==== RECORDS ====
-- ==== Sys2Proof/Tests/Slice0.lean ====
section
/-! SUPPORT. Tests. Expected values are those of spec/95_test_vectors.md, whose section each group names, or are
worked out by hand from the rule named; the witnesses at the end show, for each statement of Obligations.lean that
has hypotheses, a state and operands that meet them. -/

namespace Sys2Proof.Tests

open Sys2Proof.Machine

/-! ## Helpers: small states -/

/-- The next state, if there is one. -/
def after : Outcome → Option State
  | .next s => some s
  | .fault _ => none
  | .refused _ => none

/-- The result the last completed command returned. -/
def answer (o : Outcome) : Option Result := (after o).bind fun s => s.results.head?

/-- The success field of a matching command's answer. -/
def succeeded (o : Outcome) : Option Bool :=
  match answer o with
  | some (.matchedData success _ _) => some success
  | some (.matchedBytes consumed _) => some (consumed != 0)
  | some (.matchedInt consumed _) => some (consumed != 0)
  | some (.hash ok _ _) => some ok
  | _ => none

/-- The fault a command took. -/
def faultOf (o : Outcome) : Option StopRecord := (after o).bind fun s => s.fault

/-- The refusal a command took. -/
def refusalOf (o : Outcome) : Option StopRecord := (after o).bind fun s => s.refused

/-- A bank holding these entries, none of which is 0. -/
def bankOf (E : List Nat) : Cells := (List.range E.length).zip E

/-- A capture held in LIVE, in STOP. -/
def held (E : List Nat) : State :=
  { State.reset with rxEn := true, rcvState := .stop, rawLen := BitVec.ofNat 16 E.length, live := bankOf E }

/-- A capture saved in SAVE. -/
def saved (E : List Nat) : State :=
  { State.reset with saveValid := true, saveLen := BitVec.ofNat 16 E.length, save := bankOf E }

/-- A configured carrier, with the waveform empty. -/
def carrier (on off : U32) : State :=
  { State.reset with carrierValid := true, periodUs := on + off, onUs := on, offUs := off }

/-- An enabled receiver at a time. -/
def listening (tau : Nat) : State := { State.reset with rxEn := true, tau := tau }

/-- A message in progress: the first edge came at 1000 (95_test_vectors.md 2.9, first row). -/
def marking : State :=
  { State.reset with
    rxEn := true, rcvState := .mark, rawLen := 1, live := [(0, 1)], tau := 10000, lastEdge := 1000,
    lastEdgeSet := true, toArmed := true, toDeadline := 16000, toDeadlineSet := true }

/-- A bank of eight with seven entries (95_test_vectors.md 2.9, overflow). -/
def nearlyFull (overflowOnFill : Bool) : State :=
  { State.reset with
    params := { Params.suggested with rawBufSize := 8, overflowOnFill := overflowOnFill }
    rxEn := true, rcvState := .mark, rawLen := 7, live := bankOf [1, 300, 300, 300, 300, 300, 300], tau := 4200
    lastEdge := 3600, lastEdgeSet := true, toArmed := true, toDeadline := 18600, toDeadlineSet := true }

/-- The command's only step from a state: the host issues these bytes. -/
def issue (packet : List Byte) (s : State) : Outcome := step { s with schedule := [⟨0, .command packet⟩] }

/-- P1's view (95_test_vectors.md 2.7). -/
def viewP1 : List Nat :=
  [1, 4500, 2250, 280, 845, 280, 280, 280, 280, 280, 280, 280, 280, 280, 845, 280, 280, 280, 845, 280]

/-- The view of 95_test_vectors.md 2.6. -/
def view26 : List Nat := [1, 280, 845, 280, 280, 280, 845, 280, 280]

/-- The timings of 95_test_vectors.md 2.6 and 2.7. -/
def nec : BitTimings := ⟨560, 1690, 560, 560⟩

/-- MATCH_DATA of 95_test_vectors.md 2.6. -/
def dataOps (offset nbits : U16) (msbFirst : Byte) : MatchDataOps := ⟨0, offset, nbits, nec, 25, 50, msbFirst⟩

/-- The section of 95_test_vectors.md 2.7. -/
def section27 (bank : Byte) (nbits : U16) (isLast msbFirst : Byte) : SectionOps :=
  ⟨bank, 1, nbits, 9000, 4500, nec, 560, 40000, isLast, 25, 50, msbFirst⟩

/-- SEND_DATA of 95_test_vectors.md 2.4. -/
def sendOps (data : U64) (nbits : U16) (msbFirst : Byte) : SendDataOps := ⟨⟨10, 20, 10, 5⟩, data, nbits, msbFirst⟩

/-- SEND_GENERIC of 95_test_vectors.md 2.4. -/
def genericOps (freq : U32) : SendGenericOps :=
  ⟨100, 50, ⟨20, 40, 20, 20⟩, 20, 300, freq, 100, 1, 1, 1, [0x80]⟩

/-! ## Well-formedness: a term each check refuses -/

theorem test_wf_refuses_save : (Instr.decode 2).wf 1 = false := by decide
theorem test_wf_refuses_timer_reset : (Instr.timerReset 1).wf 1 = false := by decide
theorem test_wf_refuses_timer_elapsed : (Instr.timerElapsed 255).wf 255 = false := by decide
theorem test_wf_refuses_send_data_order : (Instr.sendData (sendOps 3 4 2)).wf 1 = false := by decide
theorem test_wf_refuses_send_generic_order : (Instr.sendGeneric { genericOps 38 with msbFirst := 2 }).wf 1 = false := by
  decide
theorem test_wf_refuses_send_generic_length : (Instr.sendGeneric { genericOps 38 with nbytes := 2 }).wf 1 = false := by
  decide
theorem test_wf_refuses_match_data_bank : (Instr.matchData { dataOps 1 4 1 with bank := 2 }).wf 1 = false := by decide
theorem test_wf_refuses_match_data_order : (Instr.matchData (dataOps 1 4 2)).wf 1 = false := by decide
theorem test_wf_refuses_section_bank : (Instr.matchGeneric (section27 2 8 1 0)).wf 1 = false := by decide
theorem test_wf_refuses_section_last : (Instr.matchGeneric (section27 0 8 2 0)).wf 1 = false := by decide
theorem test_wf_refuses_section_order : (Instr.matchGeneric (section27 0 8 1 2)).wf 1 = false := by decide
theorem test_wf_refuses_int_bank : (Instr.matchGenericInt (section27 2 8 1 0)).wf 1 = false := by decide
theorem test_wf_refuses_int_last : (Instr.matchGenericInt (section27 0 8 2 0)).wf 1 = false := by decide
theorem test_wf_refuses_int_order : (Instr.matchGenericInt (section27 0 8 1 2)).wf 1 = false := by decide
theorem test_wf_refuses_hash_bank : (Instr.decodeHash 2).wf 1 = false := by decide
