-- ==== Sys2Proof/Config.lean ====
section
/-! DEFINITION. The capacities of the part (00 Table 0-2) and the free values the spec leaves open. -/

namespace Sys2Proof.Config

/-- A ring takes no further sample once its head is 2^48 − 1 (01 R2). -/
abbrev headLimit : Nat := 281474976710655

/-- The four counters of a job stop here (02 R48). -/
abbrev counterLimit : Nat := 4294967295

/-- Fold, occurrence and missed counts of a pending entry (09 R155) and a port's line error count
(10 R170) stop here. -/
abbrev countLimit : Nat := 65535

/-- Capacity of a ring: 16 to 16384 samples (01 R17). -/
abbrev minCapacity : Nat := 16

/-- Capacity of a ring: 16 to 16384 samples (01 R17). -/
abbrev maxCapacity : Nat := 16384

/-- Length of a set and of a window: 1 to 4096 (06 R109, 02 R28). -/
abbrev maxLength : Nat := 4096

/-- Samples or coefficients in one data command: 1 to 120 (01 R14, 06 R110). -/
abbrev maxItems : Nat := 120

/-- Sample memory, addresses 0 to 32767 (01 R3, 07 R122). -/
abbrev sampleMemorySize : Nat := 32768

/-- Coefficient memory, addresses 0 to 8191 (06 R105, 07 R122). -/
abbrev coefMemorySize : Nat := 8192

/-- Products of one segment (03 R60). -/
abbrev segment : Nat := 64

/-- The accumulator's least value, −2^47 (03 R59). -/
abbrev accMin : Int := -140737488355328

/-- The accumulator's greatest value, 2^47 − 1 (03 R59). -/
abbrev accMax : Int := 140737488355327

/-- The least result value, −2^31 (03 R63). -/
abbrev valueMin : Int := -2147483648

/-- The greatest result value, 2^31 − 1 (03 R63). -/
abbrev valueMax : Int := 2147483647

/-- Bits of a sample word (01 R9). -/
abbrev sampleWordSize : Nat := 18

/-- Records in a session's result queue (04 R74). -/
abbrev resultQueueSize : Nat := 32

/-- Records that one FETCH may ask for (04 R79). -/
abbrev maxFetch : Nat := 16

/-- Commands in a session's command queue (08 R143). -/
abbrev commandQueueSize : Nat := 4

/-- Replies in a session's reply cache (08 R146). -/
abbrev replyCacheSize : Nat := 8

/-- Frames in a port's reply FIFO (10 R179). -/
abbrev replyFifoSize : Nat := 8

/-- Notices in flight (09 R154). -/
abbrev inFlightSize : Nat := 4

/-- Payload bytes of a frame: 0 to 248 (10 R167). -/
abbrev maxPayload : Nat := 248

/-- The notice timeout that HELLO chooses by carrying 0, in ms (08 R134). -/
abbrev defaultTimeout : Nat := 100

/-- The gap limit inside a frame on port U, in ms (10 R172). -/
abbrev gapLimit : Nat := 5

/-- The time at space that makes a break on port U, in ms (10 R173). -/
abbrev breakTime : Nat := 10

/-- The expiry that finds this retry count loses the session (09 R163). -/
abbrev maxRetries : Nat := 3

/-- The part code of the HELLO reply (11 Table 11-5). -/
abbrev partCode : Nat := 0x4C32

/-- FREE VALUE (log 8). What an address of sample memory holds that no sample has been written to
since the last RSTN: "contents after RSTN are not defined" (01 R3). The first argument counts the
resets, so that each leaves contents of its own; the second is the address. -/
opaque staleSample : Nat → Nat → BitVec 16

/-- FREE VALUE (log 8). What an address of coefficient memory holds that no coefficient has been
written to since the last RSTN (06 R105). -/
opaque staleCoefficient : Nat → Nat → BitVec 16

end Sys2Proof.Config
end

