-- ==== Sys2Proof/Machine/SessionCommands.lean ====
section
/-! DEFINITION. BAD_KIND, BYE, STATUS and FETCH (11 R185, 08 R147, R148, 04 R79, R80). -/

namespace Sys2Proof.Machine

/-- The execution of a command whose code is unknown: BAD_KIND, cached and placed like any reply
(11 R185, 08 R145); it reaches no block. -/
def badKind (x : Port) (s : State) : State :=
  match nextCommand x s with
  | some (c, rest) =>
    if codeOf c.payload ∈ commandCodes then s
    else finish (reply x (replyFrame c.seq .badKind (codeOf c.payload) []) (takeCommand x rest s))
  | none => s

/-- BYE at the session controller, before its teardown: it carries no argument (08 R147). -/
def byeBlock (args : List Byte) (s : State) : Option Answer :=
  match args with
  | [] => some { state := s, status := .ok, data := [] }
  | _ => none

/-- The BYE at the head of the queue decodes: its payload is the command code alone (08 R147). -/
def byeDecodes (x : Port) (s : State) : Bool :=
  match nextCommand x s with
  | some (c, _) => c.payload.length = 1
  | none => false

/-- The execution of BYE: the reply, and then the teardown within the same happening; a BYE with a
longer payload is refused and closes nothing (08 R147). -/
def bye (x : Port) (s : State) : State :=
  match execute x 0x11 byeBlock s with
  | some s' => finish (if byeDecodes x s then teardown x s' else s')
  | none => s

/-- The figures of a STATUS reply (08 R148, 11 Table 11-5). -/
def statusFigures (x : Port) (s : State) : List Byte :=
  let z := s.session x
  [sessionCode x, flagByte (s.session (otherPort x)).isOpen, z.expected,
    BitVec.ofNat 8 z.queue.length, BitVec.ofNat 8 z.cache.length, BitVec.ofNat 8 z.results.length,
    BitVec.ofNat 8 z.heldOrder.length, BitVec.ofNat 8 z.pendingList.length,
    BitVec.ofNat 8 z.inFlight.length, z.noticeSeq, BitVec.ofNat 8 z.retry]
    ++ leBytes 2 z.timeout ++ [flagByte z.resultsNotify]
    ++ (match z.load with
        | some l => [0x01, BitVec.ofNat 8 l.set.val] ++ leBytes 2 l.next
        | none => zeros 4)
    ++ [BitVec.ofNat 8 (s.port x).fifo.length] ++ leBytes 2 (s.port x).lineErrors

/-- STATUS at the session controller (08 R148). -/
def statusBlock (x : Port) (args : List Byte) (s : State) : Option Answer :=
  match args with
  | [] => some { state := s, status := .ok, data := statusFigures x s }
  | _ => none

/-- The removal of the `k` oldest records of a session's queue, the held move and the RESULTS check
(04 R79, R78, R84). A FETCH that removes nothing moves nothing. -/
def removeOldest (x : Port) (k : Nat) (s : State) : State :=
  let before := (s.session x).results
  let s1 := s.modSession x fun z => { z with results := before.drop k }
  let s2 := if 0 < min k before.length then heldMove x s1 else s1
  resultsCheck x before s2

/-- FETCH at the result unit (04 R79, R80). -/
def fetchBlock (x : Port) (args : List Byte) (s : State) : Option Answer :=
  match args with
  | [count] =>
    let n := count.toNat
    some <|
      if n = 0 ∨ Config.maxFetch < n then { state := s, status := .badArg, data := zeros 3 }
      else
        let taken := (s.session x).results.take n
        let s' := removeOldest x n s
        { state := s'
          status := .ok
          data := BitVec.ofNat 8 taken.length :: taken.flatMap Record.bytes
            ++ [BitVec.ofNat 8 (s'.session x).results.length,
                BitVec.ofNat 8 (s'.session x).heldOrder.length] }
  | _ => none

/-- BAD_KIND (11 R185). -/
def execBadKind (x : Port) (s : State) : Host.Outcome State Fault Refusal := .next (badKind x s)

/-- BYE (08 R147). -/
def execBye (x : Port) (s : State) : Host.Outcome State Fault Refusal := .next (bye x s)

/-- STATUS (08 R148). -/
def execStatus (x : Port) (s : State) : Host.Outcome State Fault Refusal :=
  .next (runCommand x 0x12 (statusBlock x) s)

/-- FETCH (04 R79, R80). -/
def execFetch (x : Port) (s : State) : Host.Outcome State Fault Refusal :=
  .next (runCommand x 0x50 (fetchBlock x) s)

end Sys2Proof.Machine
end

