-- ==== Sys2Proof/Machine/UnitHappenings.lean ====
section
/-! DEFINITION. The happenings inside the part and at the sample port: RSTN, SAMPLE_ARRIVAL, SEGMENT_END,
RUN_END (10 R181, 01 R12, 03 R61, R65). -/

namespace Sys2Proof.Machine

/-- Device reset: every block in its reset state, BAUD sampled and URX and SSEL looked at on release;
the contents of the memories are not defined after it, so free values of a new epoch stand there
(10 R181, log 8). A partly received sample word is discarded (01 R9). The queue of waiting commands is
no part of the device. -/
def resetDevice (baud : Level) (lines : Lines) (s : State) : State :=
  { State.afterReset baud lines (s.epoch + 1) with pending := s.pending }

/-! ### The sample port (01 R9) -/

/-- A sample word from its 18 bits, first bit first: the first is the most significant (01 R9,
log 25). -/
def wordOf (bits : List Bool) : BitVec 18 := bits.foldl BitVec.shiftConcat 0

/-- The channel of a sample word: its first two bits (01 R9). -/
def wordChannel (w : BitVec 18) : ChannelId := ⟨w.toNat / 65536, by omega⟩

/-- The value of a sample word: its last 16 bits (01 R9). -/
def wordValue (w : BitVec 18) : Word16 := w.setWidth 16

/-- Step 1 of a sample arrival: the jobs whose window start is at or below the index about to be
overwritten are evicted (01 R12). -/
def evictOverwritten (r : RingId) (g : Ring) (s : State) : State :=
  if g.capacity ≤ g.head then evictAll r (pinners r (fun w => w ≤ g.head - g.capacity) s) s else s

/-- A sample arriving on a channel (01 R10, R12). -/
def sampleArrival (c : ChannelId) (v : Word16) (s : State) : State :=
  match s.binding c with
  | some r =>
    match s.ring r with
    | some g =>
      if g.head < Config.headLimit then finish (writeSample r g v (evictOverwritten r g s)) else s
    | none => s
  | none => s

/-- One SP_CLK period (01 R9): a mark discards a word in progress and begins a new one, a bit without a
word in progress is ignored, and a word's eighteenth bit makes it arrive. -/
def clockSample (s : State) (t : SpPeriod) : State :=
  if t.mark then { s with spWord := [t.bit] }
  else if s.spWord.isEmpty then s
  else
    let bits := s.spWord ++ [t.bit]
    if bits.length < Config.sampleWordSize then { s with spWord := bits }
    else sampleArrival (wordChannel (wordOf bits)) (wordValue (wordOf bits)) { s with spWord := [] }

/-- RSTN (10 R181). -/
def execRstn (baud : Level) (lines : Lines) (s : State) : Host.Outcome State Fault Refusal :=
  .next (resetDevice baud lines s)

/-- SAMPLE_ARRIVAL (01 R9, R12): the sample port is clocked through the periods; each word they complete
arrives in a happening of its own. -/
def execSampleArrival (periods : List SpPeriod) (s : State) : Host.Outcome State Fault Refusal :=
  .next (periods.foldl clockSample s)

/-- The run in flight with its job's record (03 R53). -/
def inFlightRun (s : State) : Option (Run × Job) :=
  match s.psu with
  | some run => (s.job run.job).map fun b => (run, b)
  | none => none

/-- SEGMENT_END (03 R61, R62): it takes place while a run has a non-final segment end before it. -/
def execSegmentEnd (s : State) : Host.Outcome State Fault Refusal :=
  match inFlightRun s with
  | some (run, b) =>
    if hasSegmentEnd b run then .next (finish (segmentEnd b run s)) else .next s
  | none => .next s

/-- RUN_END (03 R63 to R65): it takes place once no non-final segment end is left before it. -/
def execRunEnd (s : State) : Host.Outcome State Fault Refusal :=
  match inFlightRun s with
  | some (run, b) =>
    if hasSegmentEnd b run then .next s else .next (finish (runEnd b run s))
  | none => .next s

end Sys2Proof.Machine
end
====
In the data above, find each line where the string "window" appears, then copy it.

/-- Length of a set and of a window: 1 to 4096 (06 R109, 02 R28). -/
/-- Step 1 of a sample arrival: the jobs whose window start is at or below the index about to be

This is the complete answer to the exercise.